What you need to do
Below are entries. Copy exactly the lines running from the line that holds "s.enterDrifting i .channelStopped" to the line that holds "j with remembered", with both ends included.
++++ Material shown
/-- A channel-stop notice at one slot (R103). -/
def State.stopNoticeAt (c : Fin 16) (s : State) (i : Fin 48) : State :=
  let d := s.slot i
  if d.boundTo = some c then
    match d.state with
    | .enrolled | .settling | .locked => s.enterDrifting i .channelStopped
    | .absent => s.setSlot i { d with before := d.before.map stoppedState }
    | .jamming =>
      s.setSlot i { d with jam := d.jam.map (fun j => { j with remembered := stoppedState j.remembered }) }
    | .empty | .drifting => s
  else s

/-- A channel-stop notice acts on every occupied record bound to the channel, in slot order (R103). -/
def State.stopNotice (s : State) (c : Fin 16) : State := (List.finRange 48).foldl (State.stopNoticeAt c) s

/-! ## Time steps (R104, R132) -/

/-- A step of size `step` at one record: the instants of an unbound record's anchor and verify point, and every jam's
SET instant, move forward (R104). -/
def Device.shift (step : Nat) (d : Device) : Device :=
  let move (t : Tie) : Tie := { t with st := instant64 (t.st + step) }
  let d1 := if d.boundTo.isNone then { d with anchor := d.anchor.map move, verify := d.verify.map move } else d
  { d1 with jam := d.jam.map (fun j => { j with setInstant := j.setInstant.map (fun t => instant64 (t + step)) }) }

/-- The roster applies a step to every record (R104). -/
def State.rosterStep (s : State) (step : Nat) : State := { s with slots := s.slots.map (Device.shift step) }

end Sys2Proof.Machine
end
++++++++
Written answer
    | .enrolled | .settling | .locked => s.enterDrifting i .channelStopped
    | .absent => s.setSlot i { d with before := d.before.map stoppedState }
    | .jamming =>
      s.setSlot i { d with jam := d.jam.map (fun j => { j with remembered := stoppedState j.remembered }) }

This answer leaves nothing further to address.